Суббота, одиннадцатое марта 1933 года
Ночь с пятницы на субботу Яков провел в раздумьях. Не то чтобы он не спал вовсе, но и не думать о сложившейся ситуации не получалось. Вообще-то колебания «на пустом месте» были для него не характерны, тем более в этом случае. Ему просто нечего было обдумывать – Яков знал правду практически с первого момента. Ну, пусть не знал наверняка, но уж точно догадывался, каким, в конце концов, окажется ответ. Оставалось лишь решить, что теперь со всем этим делать, но вот это у него как раз и не выходило. Он просто не знал, на что теперь решиться.

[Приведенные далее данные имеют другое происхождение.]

/-- R399-R401: the option image is read once D2 is released, and OPT_STAT shows the parameters loaded; a NOR that does not answer
gives all parameters as erased. R403: an RST_SW write of a management core with the key raises its sources. R404: a kick with
its key restarts the watchdog's count and any other value does not; its expiry raises WARM. R405: a write of RST_PAD releases
the pads. R406: RST_CORE_GO starts the waiting cores MC1 to MC3 named. -/
def Obligations.OptionsWatchdogPads : Prop :=
  ∀ (init : Initiator) (cap : BitVec 9) (sus : Bool) (data : Word) (s : State),
    (s.dyn.rst.optLoad = true → s.levelUp 2 = true →
      ∃ t, exec (.optionLoadDone (some (cap, sus))) s = .next t ∧ t.dyn.rst.optRam = s.norBytes 0 4096 ∧
        t.dyn.rst.optLoad = false ∧ t.dyn.rst.optDone = true ∧ t.dyn.rst.norMib = cap.toNat ∧ sameMem s t) ∧
    (accReady s init Reg.RST_SW = true → init.isMc = true → data.fld 31 16 = 0xD7A1 → data.bit 0 = true → data.bit 1 = false →
      ∃ t, exec (.rstSwWrite init data) s = .next t ∧ t.dyn.rst.raised = s.dyn.rst.raised ++ [⟨.warm, 1, init.id⟩] ∧
        sameRegsBut (fun _ => False) s t ∧ sameMem s t) ∧
    (accReady s init Reg.RST_SW = true → (init.isMc = false ∨ data.fld 31 16 ≠ 0xD7A1) →
      exec (.rstSwWrite init data) s = .next s) ∧
    (accReady s init Reg.RST_WDOG_KICK = true →
      (data.fld 15 0 = 0xC0DE →
        exec (.watchdogKick init data) s = .next (applyAll s [updRst (fun r => { r with wdStart := s.dyn.us })])) ∧
      (data.fld 15 0 ≠ 0xC0DE → exec (.watchdogKick init data) s = .next s)) ∧
    (wdCounts s = true →
      ∃ t, exec .watchdogExpiry s = .next t ∧ t.dyn.rst.raised = s.dyn.rst.raised ++ [⟨.warm, 2, 0⟩] ∧
        sameRegsBut (fun _ => False) s t ∧ sameMem s t) ∧
    (accReady s init Reg.RST_PAD = true → data.bit 0 = true →
      ∃ t, exec (.padRelease init data) s = .next t ∧ t.bit Reg.RST_PAD 1 = false ∧ t.dyn.rst.padHeld = [] ∧
        sameRegsBut (fun a => a = Reg.RST_PAD) s t ∧ sameMem s t) ∧
    (accReady s init Reg.RST_CORE_GO = true →
      ∃ t, exec (.coreGo init data) s = .next t ∧ sameRegsBut (fun _ => False) s t ∧ sameMem s t ∧
        (∀ c : Fin 4, t.dyn.rst.cores.getD c.val .waiting =
          if c.val ≠ 0 ∧ data.bit c.val = true ∧ s.dyn.rst.cores.getD c.val .waiting = .waiting ∧ s.up (15 + c.val) = true
          then .running else s.dyn.rst.cores.getD c.val .waiting))

/-- R406-R408: the boot ROM trains memory unless it is trained, and starts the image of the first slot that passes the check, the
other one where it does not; an image from the UART that passes starts, one that does not halts MC0 with FAULT_N. R305:
Firmware Commit with CA 0 stores the image downloaded where it passes, and refuses it where it does not; an activation stops
fetching, and goes on once nothing is in flight. Table 10.2: a part of an image is kept until the commit. -/
def Obligations.BootAndFirmware : Prop :=
  ∀ (trained : BitVec 4) (image : List Byte) (list : Option (List Byte)) (cmd : CmdRef) (c : HCmd) (l : Link) (k : Nat) (s : State),
    (s.dyn.rst.bootDue = true → s.up 15 = true → s.up 19 = true → s.up 20 = true → s.dyn.cch.ready = true →
        s.dyn.rst.bootMode = 0 → s.fld Reg.MEM_TRAIN_STAT 7 4 = 0xF →
      k = slotFirst s →
      exec (.bootRomRun trained) s = .next (applyAll s (seqs [fun _ => [updRst (fun r => { r with bootDue := false })], skip,
        fun a => if imgOk s (slotImage s k) then seqs [bootCopy (slotImage s k), bootGo k] a
          else seqs [bootCopy (slotImage s k), fun b =>
            if imgOk b (slotImage b (3 - k)) then seqs [bootCopy (slotImage b (3 - k)), bootGo (3 - k)] b
            else seqs [bootCopy (slotImage b (3 - k)), bootFail] b] a] s))) ∧
    (s.dyn.rst.uartWait = true → s.up 15 = true → s.dyn.cch.ready = true →
      exec (.bootUartImage image) s = .next (applyAll s (if imgOk s image then
        seqs [bootCopy (image.take (512 + imgLen image)), bootGo 3] s else bootHalt s)) ∧
      (imgHead s image = false →
        ∃ t, exec (.bootUartImage image) s = .next t ∧ t.dyn.rst.faultN = true ∧ t.dyn.rst.uartWait = false ∧
          t.dyn.rst.cores = setAt s.dyn.rst.cores 0 .halted ∧ sameRegsBut (fun _ => False) s t ∧ sameMem s t)) ∧
    (cmdReady s cmd true 0x10 c = true → s.up 19 = true → fwSlot s c ≤ 2 → s.dyn.rst.norMib ≠ 0 →
      ((c.cdw 10).fld 5 3 = 0 →
        exec (.firmwareCommit cmd) s = .next (applyAll s (if imgOk s (downloaded s) then
          seqs [slotStore (fwSlot s c) (downloaded s), skip, finish c okCpl] s else finish c (status 1 7) s))) ∧
      ((c.cdw 10).fld 5 3 = 3 → s.cmdBy cmd (fun c => c.done.isNone && c.work != .idle) = none →
        exec (.firmwareActivate cmd) s = .next (applyAllP s (lift (if imgOk s (slotImage s (fwSlot s c)) then seqs [
          fun _ => [updHq (fun h => { h with hold := true }), updCmd c.no (fun x => { x with work := .fw (fwSlot s c) 1 })],
          raiseAll (aecBit 9) (eventDw 2 1 3) true] else finish c (status 1 7)) s)))) ∧
    (∀ slot, s.cmdBy cmd (fun c => c.done.isNone && c.work != .idle) = some c → c.work = .fw slot 2 → s.up 15 = true →
      s.dyn.rst.cores.getD 0 .waiting = .running →
      exec (.firmwareActivate cmd) s = .next (applyAllP s (lift (seqs [fun _ => [updHq (fun h => { h with hold := false })],
        finish c okCpl]) s))) ∧
    (∀ n, cmdReady s cmd true 0x11 c = true → n = 4 * ((c.cdw 10).toNat + 1) → 4 * (c.cdw 11).toNat + n ≤ 0x800000 →
      s.link? c.link = some l → ∀ ps, dptrWalk l c n list = .inr ps →
      exec (.firmwareImageDownload ⟨cmd, list⟩ (some image)) s = .next (applyAll s (seqs [getHost l ps,
        seqs [fun _ => [updLog (fun l => { l with image := (4 * (c.cdw 11).toNat, fit n image) :: l.image })], finish c okCpl]] s)))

И все-таки ночь – какой бы мучительной она ни оказалась – не прошла даром. Осела муть, и появилась какая-никакая ясность во всем, что касалось сложившейся ситуации. Поэтому, отменив забег, но зато выкупавшись в проруби, Яков направился в Бюро и два часа кряду обговаривал с адъюнктом Суржиным неотложные мероприятия, долженствующие обеспечить его превосходительству столоначальнику полную свободу действий. Ну и задницу прикрыть – обычное дело для чиновника его уровня – никогда не помешает.
В десять он вышел из здания Бюро и, взяв с открытой парковочной стоянки свой собственный «Кокорев-Командор», отправился в старый город на Вендский торг. Там на пересечении Красной и Одежной линий в чайной «Господин Великий Новгород» Яков заказал большую кружку соловецкого взвара[2]2
Несуществующий напиток, приготавливаемый моментальным ошпариванием свежих или свежезамороженных ягод смородины, брусники, калины, морошки и клюквы крутым кипятком.
[Закрыть] и, закурив сигару, приготовился ждать. Если Варвара назначила встречу в половине одиннадцатого, хорошо если придет в начале двенадцатого. Поэтому Яков, собственно, и выбрал чайную. Здесь тепло и сухо, и можно в тишине и покое выпить чего-нибудь горячего – взвара, например, – выкурить сигару и, неторопливо обдумав свои планы, еще раз убедиться, что ввязываешься в чистой воды авантюру. Во что-то до ужаса напоминающее военные экзерсисы по ту сторону фронта, когда импровизируешь на ходу и думать не думаешь ни о последствиях, ни о цене. Следовало, однако, признать, что ни должность – столоначальник, ни звание – премьер-дознаватель, ничего, в сущности, в Якове за прошедшие годы не изменили. Как был рисковым парнем, так им и остался даже тогда, когда вошел в возраст. Горбатого, как говорится, только могила исправит, но вот умирать Яков не собирался ни в коем случае. В особенности теперь, когда в его жизнь так стремительно и неординарно вошла таинственная Альв Ринхольф.
А Варвара пришла в одиннадцать двадцать семь. Не извинилась – с чего бы вдруг? – не объяснила причину опоздания, поскольку никогда ничего и никому не объясняла, хмыкнула, глянув «сучьим глазом» на пустую кружку из-под взвара и окурок сигары, усмехнулась и, сев напротив Якова, который даже не успел подвинуть ей из вежливости стул, закурила сама.
– Надеюсь, это не то, о чем я подумала. – Улыбка великосветской шлюхи и облачко сизого дыма, пропущенного через завораживающий овал губ.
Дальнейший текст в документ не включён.